Redistricting is a Competition of Values

In 2014, political scientist Jonathan Ladd argued gerrymandering is a useless concept. Ladd instead lays out six values that come into play during redistricting, citing David Butler and Bruce Cain’s Congressional Redistricting:

1.  Equal Population

2. Matching Natural and Political Boundaries

3. Compactness and Contiguity

4. Party Fairness (an unbiased seats-to-votes curve between the parties)

5. Ethnic Fairness (substantial numbers of minority ethnic group members elected)

6. Party Competition (close elections and party alternation in a substantial number of districts)

Crucially, Ladd argues, it is impossible to satisfy all these values across all districts. Some of these must be prioritized over others.

Under current precedent and law, there are two values that need to take priority over others. 

First, Reynold v. Sims (1964) requires that state legislative districts have equal population (political scientist Adam Myers, in my view, persuasively argues that this decision is responsible for the collapse of the RI Republican Party as a serious political force). 

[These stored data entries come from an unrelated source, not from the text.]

/-- SNAP_VALID of R454, RO. -/
def SNAP_VALID : Field := ⟨0x6068, 0, 2, .ro, 0⟩

/-- REF_SEL of R483, RW. -/
def REF_SEL : Field := ⟨0x2000, 0, 1, .rw, 0⟩

/-- REF_A_OK of R483, RO. -/
def REF_A_OK : Field := ⟨0x2000, 1, 1, .ro, 0⟩

/-- REF_B_OK of R483, RO. -/
def REF_B_OK : Field := ⟨0x2000, 2, 1, .ro, 0⟩

/-- COASTING of R483, RO. -/
def COASTING : Field := ⟨0x2000, 3, 1, .ro, 0⟩

/-- PWR_REQ of R483, RW. -/
def PWR_REQ : Field := ⟨0x2004, 0, 2, .rw, 0⟩

/-- PWR_STATE of R483, RO. -/
def PWR_STATE : Field := ⟨0x2004, 4, 2, .ro, 0⟩

/-- SLEEP_DRAIN_MS of R483, RW. -/
def SLEEP_DRAIN_MS : Field := ⟨0x2004, 8, 8, .rw, 100⟩

/-- RAMP_LEN of R483, RW. -/
def RAMP_LEN : Field := ⟨0x2008, 0, 3, .rw, 2⟩

/-- CAL_STALE of R483, RO. -/
def CAL_STALE : Field := ⟨0x200C, 0, 1, .ro, 1⟩

/-- PWR_WARN of R483, RO. -/
def PWR_WARN : Field := ⟨0x200C, 1, 1, .ro, 0⟩

/-- NV_INHIBIT of R483, RO. -/
def NV_INHIBIT : Field := ⟨0x200C, 2, 1, .ro, 0⟩

/-- CLK_COAST of R483, W1C. -/
def CLK_COAST : Field := ⟨0x2010, 0, 1, .w1c, 0⟩

/-- SAG_SEEN of R483, W1C. -/
def SAG_SEEN : Field := ⟨0x2010, 1, 1, .w1c, 0⟩

/-- NV_ABORTED of R483, W1C. -/
def NV_ABORTED : Field := ⟨0x2010, 2, 1, .w1c, 0⟩

/-- THERM_THROTTLED of R483, W1C. -/
def THERM_THROTTLED : Field := ⟨0x2010, 3, 1, .w1c, 0⟩

/-- RETRIM_OVERDUE of R483, W1C. -/
def RETRIM_OVERDUE : Field := ⟨0x2010, 4, 1, .w1c, 0⟩

/-- RETRIM_PERIOD_S of R483, RW. -/
def RETRIM_PERIOD_S : Field := ⟨0x2014, 0, 16, .rw, 600⟩

/-- RETRIM_DUE of R483, RO. -/
def RETRIM_DUE : Field := ⟨0x2014, 16, 8, .ro, 0⟩

/-- LOAD_NOW of R483, RO. -/
def LOAD_NOW : Field := ⟨0x2018, 0, 8, .ro, 0⟩

/-- RUN_LOAD of R483, RO. -/
def RUN_LOAD : Field := ⟨0x2018, 8, 8, .ro, 0⟩

/-- HOT_LOAD of R483, RO. -/
def HOT_LOAD : Field := ⟨0x2018, 16, 8, .ro, 0⟩

/-- INPUT_CV of R483, RO. -/
def INPUT_CV : Field := ⟨0x201C, 0, 16, .ro, 0⟩

/-- MOD_POWER_W of R483, RO. -/
def MOD_POWER_W : Field := ⟨0x201C, 16, 16, .ro, 0⟩

/-- CORE_MULT of R483, RW; `n` is d. -/
def CORE_MULT (n : Nat) : Field := ⟨0x2020 + 8 * n, 0, 6, .rw, 36⟩

/-- MULT_NOW of R483, RO; `n` is d. -/
def MULT_NOW (n : Nat) : Field := ⟨0x2020 + 8 * n, 8, 6, .ro, 4⟩

/-- DIE_PWR_CAP of R483, RW; `n` is d. -/
def DIE_PWR_CAP (n : Nat) : Field := ⟨0x2020 + 8 * n, 16, 16, .rw, 0⟩

/-- DIE_TEMP_C of R483, RO; `n` is d. -/
def DIE_TEMP_C (n : Nat) : Field := ⟨0x2024 + 8 * n, 0, 8, .ro, 0⟩

/-- DIE_POWER_W of R483, RO; `n` is d. -/
def DIE_POWER_W (n : Nat) : Field := ⟨0x2024 + 8 * n, 16, 16, .ro, 0⟩

/-- IMG_INCOMPLETE of R501, RO. -/
def IMG_INCOMPLETE : Field := ⟨0x3000, 0, 1, .ro, 0⟩

/-- RECOVERY of R501, RO. -/
def RECOVERY : Field := ⟨0x3000, 1, 1, .ro, 0⟩

/-- RECOVER_NEXT of R501, RW. -/
def RECOVER_NEXT : Field := ⟨0x3000, 2, 1, .rw, 0⟩

/-- FW_VER_RUN of R501, RO. -/
def FW_VER_RUN : Field := ⟨0x3004, 0, 32, .ro, 0⟩

/-- FW_VER_STORED of R501, RO. -/
def FW_VER_STORED : Field := ⟨0x3008, 0, 32, .ro, 0⟩

/-- SVN_COUNTER of R501, RO. -/
def SVN_COUNTER : Field := ⟨0x300C, 0, 7, .ro, 0⟩

/-- SVN_RUN of R501, RO. -/
def SVN_RUN : Field := ⟨0x300C, 8, 7, .ro, 0⟩

/-- SVN_STORED of R501, RO. -/
def SVN_STORED : Field := ⟨0x300C, 16, 7, .ro, 0⟩

/-- OWNER_STATE of R501, RO. -/
def OWNER_STATE : Field := ⟨0x3010, 0, 6, .ro, 0⟩

/-- VENDOR_REVOKED of R501, RO. -/
def VENDOR_REVOKED : Field := ⟨0x3010, 8, 4, .ro, 0⟩

/-- CORE_SPARES_LEFT of R501, RO. -/
def CORE_SPARES_LEFT : Field := ⟨0x3010, 16, 8, .ro, 0⟩

/-- SEC_FAIL of R501, W1C. -/
def SEC_FAIL : Field := ⟨0x3014, 0, 1, .w1c, 0⟩

/-- IMG_WOULD_FAIL of R501, W1C. -/
def IMG_WOULD_FAIL : Field := ⟨0x3014, 1, 1, .w1c, 0⟩

/-- CORE_SPARED of R501, W1C. -/
def CORE_SPARED : Field := ⟨0x3014, 2, 1, .w1c, 0⟩

/-- DEVICE_UID of R501, RO. -/
def DEVICE_UID : Field := ⟨0x3020, 0, 128, .ro, 0⟩

/-- REC_LEN of R501, RW. -/
def REC_LEN : Field := ⟨0x3040, 0, 32, .rw, 0⟩

/-- REC_GO of R501, WO. -/
def REC_GO : Field := ⟨0x3044, 0, 1, .wo, 0⟩

/-- REC_STATUS of R501, RO. -/
def REC_STATUS : Field := ⟨0x3048, 0, 16, .ro, 0⟩

/-- REC_DONE of R501, RO. -/
def REC_DONE : Field := ⟨0x3048, 16, 1, .ro, 0⟩

/-- OWNER_KEYs of R501, RO; `n` is s. -/
def OWNER_KEY (n : Nat) : Field := ⟨0x3100 + 64 * n, 0, 512, .ro, 0⟩

/-- VENDOR_KEYv of R501, RO; `n` is v. -/
def VENDOR_KEY (n : Nat) : Field := ⟨0x3200 + 64 * n, 0, 512, .ro, 0⟩

/-- NEWEST_SEQ of R515, RO. -/
def NEWEST_SEQ : Field := ⟨0x4000, 0, 32, .ro, 0⟩

/-- OLDEST_SEQ of R515, RO. -/
def OLDEST_SEQ : Field := ⟨0x4004, 0, 32, .ro, 0⟩

/-- POWER_CYCLES of R515, RO. -/
def POWER_CYCLES : Field := ⟨0x4008, 0, 32, .ro, 0⟩

/-- OP_TIME_MS of R515, RO. -/
def OP_TIME_MS : Field := ⟨0x4010, 0, 64, .ro, 0⟩

/-- HOST_CURSOR of R515, RW. -/
def HOST_CURSOR : Field := ⟨0x4018, 0, 32, .rw, 0⟩

/-- SB_CURSOR of R515, RO. -/
def SB_CURSOR : Field := ⟨0x401C, 0, 32, .ro, 0⟩

/-- WIN_READY of R515, RO. -/
def WIN_READY : Field := ⟨0x4020, 0, 1, .ro, 0⟩

/-- SB_WIN_READY of R515, RO. -/
def SB_WIN_READY : Field := ⟨0x4020, 1, 1, .ro, 0⟩

/-- NV_MIN_SEV of R515, RW. -/
def NV_MIN_SEV : Field := ⟨0x4020, 4, 3, .rw, 1⟩

/-- EVT_MIN_SEV of R515, RW. -/
def EVT_MIN_SEV : Field := ⟨0x4020, 8, 3, .rw, 3⟩

/-- EVT_HOLDOFF_US of R515, RW. -/
def EVT_HOLDOFF_US : Field := ⟨0x4024, 0, 16, .rw, 100⟩

/-- BUF_PENDING of R515, RO. -/
def BUF_PENDING : Field := ⟨0x4028, 0, 13, .ro, 0⟩

/-- LOG_DROPPED of R515, W1C. -/
def LOG_DROPPED : Field := ⟨0x402C, 0, 1, .w1c, 0⟩

/-- DROPPED_SEVs of R515, RO; `n` is s. -/
def DROPPED_SEV (n : Nat) : Field := ⟨0x4030 + 4 * n, 0, 32, .ro, 0⟩

/-- EVT_SEV of R515, W1C. -/
def EVT_SEV : Field := ⟨0x4044, 0, 1, .w1c, 0⟩

/-- EVT_PARTNER of R515, W1C. -/
def EVT_PARTNER : Field := ⟨0x4044, 1, 1, .w1c, 0⟩

/-- EVT_COAST of R515, W1C. -/
def EVT_COAST : Field := ⟨0x4044, 2, 1, .w1c, 0⟩

/-- EVT_SAG_ON of R515, W1C. -/
def EVT_SAG_ON : Field := ⟨0x4044, 3, 1, .w1c, 0⟩

/-- EVT_SAG_OFF of R515, W1C. -/
def EVT_SAG_OFF : Field := ⟨0x4044, 4, 1, .w1c, 0⟩

/-- STICKY_SUM of R515, RO. -/
def STICKY_SUM : Field := ⟨0x4048, 0, 9, .ro, 0⟩

/-- DEVICE_ID of R536, RO. -/
def DEVICE_ID : Field := ⟨0x0, 0, 16, .ro, 23648⟩

/-- SILICON_STEP of R536, RO. -/
def SILICON_STEP : Field := ⟨0x0, 16, 8, .ro, 1⟩

/-- CORES of R536, RO. -/
def CORES : Field := ⟨0x4, 0, 8, .ro, 0⟩

/-- CORES_PER_DIE of R536, RO. -/
def CORES_PER_DIE : Field := ⟨0x4, 8, 8, .ro, 0⟩

/-- SLOT_ID of R536, RO. -/
def SLOT_ID : Field := ⟨0x4, 16, 6, .ro, 0⟩

/-- CORE_PRESENT_0 of R536, RO. -/
def CORE_PRESENT_0 : Field := ⟨0x8, 0, 32, .ro, 0⟩

/-- CORE_PRESENT_1 of R536, RO. -/
def CORE_PRESENT_1 : Field := ⟨0xC, 0, 32, .ro, 0⟩

/-- CORE_PRESENT_2 of R536, RO. -/
def CORE_PRESENT_2 : Field := ⟨0x10, 0, 32, .ro, 0⟩

/-- ADECIA_MAJOR of R536, RO. -/
def ADECIA_MAJOR : Field := ⟨0x14, 0, 8, .ro, 3⟩

/-- ADECIA_MINOR of R536, RO. -/
def ADECIA_MINOR : Field := ⟨0x14, 8, 8, .ro, 0⟩

/-- TRANSLATOR_VER of R536, RO. -/
def TRANSLATOR_VER : Field := ⟨0x18, 0, 32, .ro, 0⟩

/-- SFU_SET_VER of R536, RO. -/
def SFU_SET_VER : Field := ⟨0x1C, 0, 32, .ro, 0⟩

/-- PHY_FW_VER of R536, RO. -/
def PHY_FW_VER : Field := ⟨0x20, 0, 32, .ro, 0⟩

/-- PEWTER_VER of R536, RO. -/
def PEWTER_VER : Field := ⟨0x24, 0, 32, .ro, 0⟩

/-- DET_MODE of R537, RW. -/
def DET_MODE : Field := ⟨0x1000, 0, 1, .rw, 0⟩

/-- CFLAGS_ANY of R537, RO. -/
def CFLAGS_ANY : Field := ⟨0x1004, 0, 32, .ro, 0⟩

/-- CORE_STATE of R537, RO; `n` is n. -/
def CORE_STATE (n : Nat) : Field := ⟨0x1100 + 32 * n, 0, 2, .ro, 0⟩

/-- PHYS_CORE of R537, RO; `n` is n. -/
def PHYS_CORE (n : Nat) : Field := ⟨0x1100 + 32 * n, 8, 5, .ro, 0⟩

/-- CFLAGS of R537, W1C; `n` is n. -/
def CFLAGS (n : Nat) : Field := ⟨0x1104 + 32 * n, 0, 32, .w1c, 0⟩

Second, under the Voting Rights Act (especially since the 1986 Thornburg v. Gingles case), districts cannot break up sizeable, cohesive blocs of minority voters who, in a single district, could elect a candidate (an example of a district that satisfies this requirement is State Senate District 6, which connects Black communities from Providence’s Mount Hope and South Side into a single district).

So any redistricting plan in the United States starts with its first two values set. First, districts must be of equal population. Second, they must not diminish the political power of minority voters.

Problems then arise as we try to satisfy the other values (and whatever further values we tack on). For instance, as we see partisan polarization along geographic lines (i.e., Democrats in the cities, Republicans in the rural areas), it becomes difficult to create party fairness and still respect natural and political boundaries, as you have to stitch disparate voters from across municipalities into districts with their co-partisans. 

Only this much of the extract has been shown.